Las inquietudes que crean interrogantes lógicos y que incitan a la exploración son coartadas por un sistema que privilegia la inmediatez por encima de los saberes novedosos. Además, cualquier alejamiento del carril es imposible que se libre de ser cuestionado dado que la revisión es constante a través de informes, evaluaciones, etcétera. El proceso creativo desaparece para privilegiarse la burocratización del conocimiento. Todo se mide, se cuantifica, y si no se logra cumplir en el tiempo fijado se ponen seriamente en duda las posibilidades de sobrevivir en el medio.
Los periodos para asimilar lecturas, repensar experimentos o datos, en definitiva, para el análisis quedan sometidos a la retórica de la productividad. Compartir debates de ideas se ha convertido en una quimera en pos de la lógica, también mercantil, de la competencia. Ya sea por entrar plenamente en esa dinámica, o por apartarse de ella, los diálogos académicos desaparecen porque los “otros” no son sujetos para la deliberación sino competidores en el mercado académico.
Similares situaciones se viven si el posicionamiento personal se aleja de la dictadura de las modas teórico-metodológicas y de la estructura formal de los resultados de investigación. De esta manera, los artículos académicos, por ejemplo, cada vez se asemejan a formularios burocráticos, sin posibilidades de creación propia. A lo anterior hay que agregar el cobro por publicar en ciertas revistas y las redes de citación entre grupos de interés para aumentar, de nuevo en número, la presencia de unos autores y textos por encima de otros.

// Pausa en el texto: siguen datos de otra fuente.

/-- n is the magnitude that x / one rounds to as an integer (R92, R129). -/
def Rounds (w : Way) (x one n : Nat) : Prop :=
  match w with
  | .near => let d : Nat := ((n * one : Nat) - (x : Int)).natAbs
             2 * d < one ∨ (2 * d = one ∧ n % 2 = 0)
  | .zero => n * one ≤ x ∧ x < (n + 1) * one
  | .away => n * one < x + one ∧ x ≤ n * one

/-- A finite FP32 value of `x` units as an integer of a range (R129). -/
inductive Integer (rm : Nat) (sat : Bool) (lo hi x : Int) : Int × Flags → Prop where
  | inside (n : Nat) (v : Int) (nx : Bool) : Rounds (wayOf rm (decide (x < 0))) x.natAbs (2 ^ 149) n →
      v = (if x < 0 then - (n : Int) else n) → lo ≤ v → v ≤ hi → (nx = true ↔ n * 2 ^ 149 ≠ x.natAbs) → Integer rm sat lo hi x (v, { nx := nx })
  | outside (n : Nat) (v : Int) : Rounds (wayOf rm (decide (x < 0))) x.natAbs (2 ^ 149) n →
      v = (if x < 0 then - (n : Int) else n) → (v < lo ∨ hi < v) → Integer rm sat lo hi x (if v < lo then lo else hi, { nv := !sat, nx := sat })

/-! Acc16 (R274). -/

/-- A pair of finite factors whose product is a multiple of 2^q. -/
def FiniteTerm (q : Int) (p : Fp × Fp) : Prop := ∃ n m e n' m' e', p = (.fin n m e, .fin n' m' e') ∧ q ≤ e + e'

/-- The product of such a pair in units of 2^q. -/
def termUnits (q : Int) : Fp × Fp → Int
  | (.fin n m e, .fin n' m' e') =>
    let v : Nat := m * m' * 2 ^ (e + e' - q).toNat
    if n != n' then - (v : Int) else v
  | _ => 0

/-- The product is −0 (R274). -/
def termNegZero : Fp × Fp → Bool
  | (.fin n m _, .fin n' m' _) => n != n' && m * m' == 0
  | _ => false

/-- The sign of the infinite product of a pair without NaNs. -/
def termInf : Fp × Fp → Option Bool
  | (.inf n, .inf n') => some (n != n')
  | (.inf n, .fin n' m _) => if m = 0 then none else some (n != n')
  | (.fin n m _, .inf n') => if m = 0 then none else some (n != n')
  | _ => none

/-- One factor of the pair is zero and the other infinite. -/
def BadTerm (p : Fp × Fp) : Prop := ∃ n n' e, p = (.inf n, .fin n' 0 e) ∨ p = (.fin n' 0 e, .inf n)

/-- The first rows of R274, in their order: what Acc16 gives where its sum is no finite number. -/
inductive SpecialSum (c : Nat) (ps : List (Fp × Fp)) : Nat → Prop where
  | nan : (IsNan fmtF32 c ∨ ∃ p ∈ ps, ∃ s, p.1 = .nan s ∨ p.2 = .nan s) → SpecialSum c ps 0x7FC00000
  | product (p : Fp × Fp) : p ∈ ps → BadTerm p → SpecialSum c ps 0x7FC00000
  | both : (∀ s : Bool, (IsInf fmtF32 c ∧ negOf fmtF32 c = s) ∨ ∃ p ∈ ps, termInf p = some s) → SpecialSum c ps 0x7FC00000
  | infinite (s : Bool) : ¬ IsNan fmtF32 c → (∀ p ∈ ps, (∀ s, p.1 ≠ .nan s ∧ p.2 ≠ .nan s) ∧ ¬ BadTerm p) →
      ((IsInf fmtF32 c ∧ negOf fmtF32 c = s) ∨ ∃ p ∈ ps, termInf p = some s) →
      ¬ ((IsInf fmtF32 c ∧ negOf fmtF32 c = !s) ∨ ∃ p ∈ ps, termInf p = some (!s)) →
      SpecialSum c ps (withSign fmtF32 s 0x7F800000)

En fin, este proceso de degradación de la inseparable inventiva que entorna la creación de conocimiento se disemina por todo el mundo académico como una plaga invasiva, destructiva. Para quienes quieran conocer más de esta situación el libro los guiará por muchas de estas desagradables sinuosidades que se viven hoy en día. Visión pesimista, no cabe duda, pero que las autoras suavizan con algunas propuestas vinculadas al “Movimiento Slow”. Ese posicionamiento ciudadano que sugiere vivir con mayor calma en busca de una vida más plena. Así, y siguiendo este movimiento que nació a finales del siglo pasado con las protestas por la instalación de un McDonald’s en la plaza de España de Roma, las autoras hacen una loa de la calma, de la lentitud en el trabajo universitario. Una reivindicación que, desde otra perspectiva, hizo hace algunos años el sociólogo estadounidense Richard Sennett en su libro El artesano, originalmente publicado en 2008.
Además de lo expresado por estas autoras, tal vez sería adecuado reivindicar una visión y posición más heterodoxa de los actores que conforman el mundo académico. Heterodoxia que dude de todo y, si se me permite, que no se case con ningún tipo de creencias, principalmente por las modas impuestas y la uniformización de los conocimientos.